When Wan Yi turned 20 on Jan 1, it marked not just a new year but also a major phase in his life.

Unlike the past few years when he had celebrated it with his classmates at the prestigious Tsinghua University in Beijing, Wan spent his birthday in a remote army barrack in neighboring Hebei province.

The sophomore of Tsinghua's elite department of automation had just disrupted his studies to join the army, one of tens of thousands of other college students across the country attracted by this winter's new military recruitment policies.


New recruits of the Ningxia Hui autonomous region's armed police receive training in Yingchuan, capital of the region January 5, 2008. About 90 percent of the new recruits were born after 1990. [China Daily]

"I'm not the only one from Tsinghua, we have two boys and one girl joining the military this year," Wan told China Daily at the departure ceremony for a batch of new recruits leaving Beijing at the Beijing West Railway Station on Dec 10.

"We're very proud of starting this journey to realize our dream," Wan said.

In autumn last year, the People's Liberation Army (PLA) enhanced its requirements for new soldiers.
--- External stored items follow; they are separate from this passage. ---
/-- Give each page to the command of the job that seals it. -/
def dealPages (x : Job) (pages : List SealPage) : List JCmd :=
  let sealers := x.cmds.filter fun c => bitOf c.g.flags 1
  let to_ (g : SealPage) : Nat :=
    (sealers[Config.sealer x.model x.kind g.k g.ix sealers.length % sealers.length]?).elim 0 fun c => c.g.id
  x.cmds.map fun c => { c with pages := pages.filter fun g => bitOf c.g.flags 1 && to_ g == c.g.id }

/-- Semaphores of the device (R162). -/
def semCount : Nat := 1024

/-- R317: the semaphores that a job declares, allocated to its partition under its queue; none where they run out. -/
def allocSems (s : State) (p q : Nat) : List Nat → Option (State × List (Nat × Nat))
  | [] => some (s, [])
  | d :: r => match SMap.firstFree s.sems 0 semCount with
    | none => none
    | some v =>
      let s1 := { s with sems := SMap.set s.sems v { part := p, ownerQueue := q } }
      (allocSems s1 p q r).map fun y => (y.1, (d, v) :: y.2)

/-- The distinct semaphore slots of a job. -/
def semSlots (x : Job) : List Nat := ((x.cmds.flatMap fun c => c.g.sems).map fun d => d.1).eraseDups

/-- R257, R265: reservations made, the job is admitted; R34: the mode it needs is asked for. -/
def admitWith (s : State) (j : Nat) (x : Job) (pages : List SealPage) (sems : List (Nat × Nat)) : State :=
  let s1 := modJob s j fun x => { x with admitted := true, sems := sems, cmds := dealPages x pages }
  let s2 := claimAll s1 x.part x.model fun n => n + 1
  reschedule (if modeNo s2.aon.mode < modeNo (neededMode s2 x) ∧ s2.k.lowering.isNone ∧ !aboveCeiling s2 (neededMode s2 x) then askUp s2 (neededMode s2 x) 4 else s2) x.part

/-- Admit job j of session n, or of none, if its reservations can be made; else evict for it and let it wait. -/
def tryAdmit (s : State) (j : Nat) (x : Job) : State :=
  match allocSems s x.part x.queue (semSlots x) with
  | none => s
  | some (s1, sems) =>
    match x.session.bind fun n => (sessionAt s n).bind fun v => (modelAt s v.model).map fun m => (n, v, m) with
    | none => admitWith s1 j x [] sems
    | some (n, v, m) =>
      let plan := if x.noKv || (x.refill && v.kept.contains 0) then [] else sealPlan s n v m x
      match reserveSeals s1 m v plan with
      | some (s2, pages) => admitWith s2 j x pages sems
      | none => evict s x.part plan.length

/-- R516: a job that was not admitted under its queue's old model becomes one of the new model; none if that has no such kind. -/
def remodel (s : State) (j : Nat) (x : Job) : Option (State × Job) :=
  match (queueAt s x.queue).map Queue.model with
  | none => some (s, x)
  | some m =>
    if m = x.model ∨ !(s.k.models.any fun e => e.1 == m) then some (s, x)
    else ((modelAt s m).bind fun v => graphFor s x.part v x.kind).map fun g =>
      let y := { x with model := m, cmds := g.map fun c => { g := c } }
      (modJob s j fun _ => y, y)

/-- JOB_ADMISSION: a job that waits is admitted; jobs of one session follow one another (R201), and one whose session must be
ingested again waits for that (log 24). -/
def execJobAdmission (job : Nat) (s : State) : Host.Outcome State Fault Refusal :=
  .next (match jobAt s job with
  | none => s
  | some x0 =>
    if x0.admitted ∨ x0.cancelled then s
    else match remodel (repoint s x0.queue) job x0 with
    | none => reschedule (endJob s job 0x001D 0 0 0) x0.part
    | some (s, x) =>
      match x.session.bind fun n => (sessionAt s n).map fun v => (n, v) with
      | none => tryAdmit s job x
      | some (n, v) =>
        if v.jobs.head? ≠ some job ∨ (v.reingest.isSome ∧ !x.refill) ∨ v.model ≠ x.model then s
        else if !x.refill && contextFull s n v (mayAdd v x) then reschedule (endJob s job 0x0018 0 0 0) x.part
        else tryAdmit s job x)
For decades, the army was content on drawing rural junior high school graduates and urban unemployed middle school graduates into its rank and file. But the new requirements were created to attract graduates from colleges, middle schools and vocational institutes as part of efforts to modernize the military.

According to the PLA Daily, more than 10,000 college students joined the army last year, much higher than the figure for the previous year.

The website of the official Xinhua News Agency even put the move among its top 10 domestic news of the military for 2008.

Wan Yi learned of the new recruitment policies on campus in November last year.

"The recruiters arranged several kiosks at Tsinghua to introduce their policies and I decided to join the military as soon as I learned I could resume my studies after serving two years in the army," he said.

"I remember scenes of the PLA battling the flood that swept China in 1998, and saw them devoting themselves to fighting the ice and snowstorms at the beginning of 2008 and relief work after the May 12 earthquake in Sichuan province," Wan said.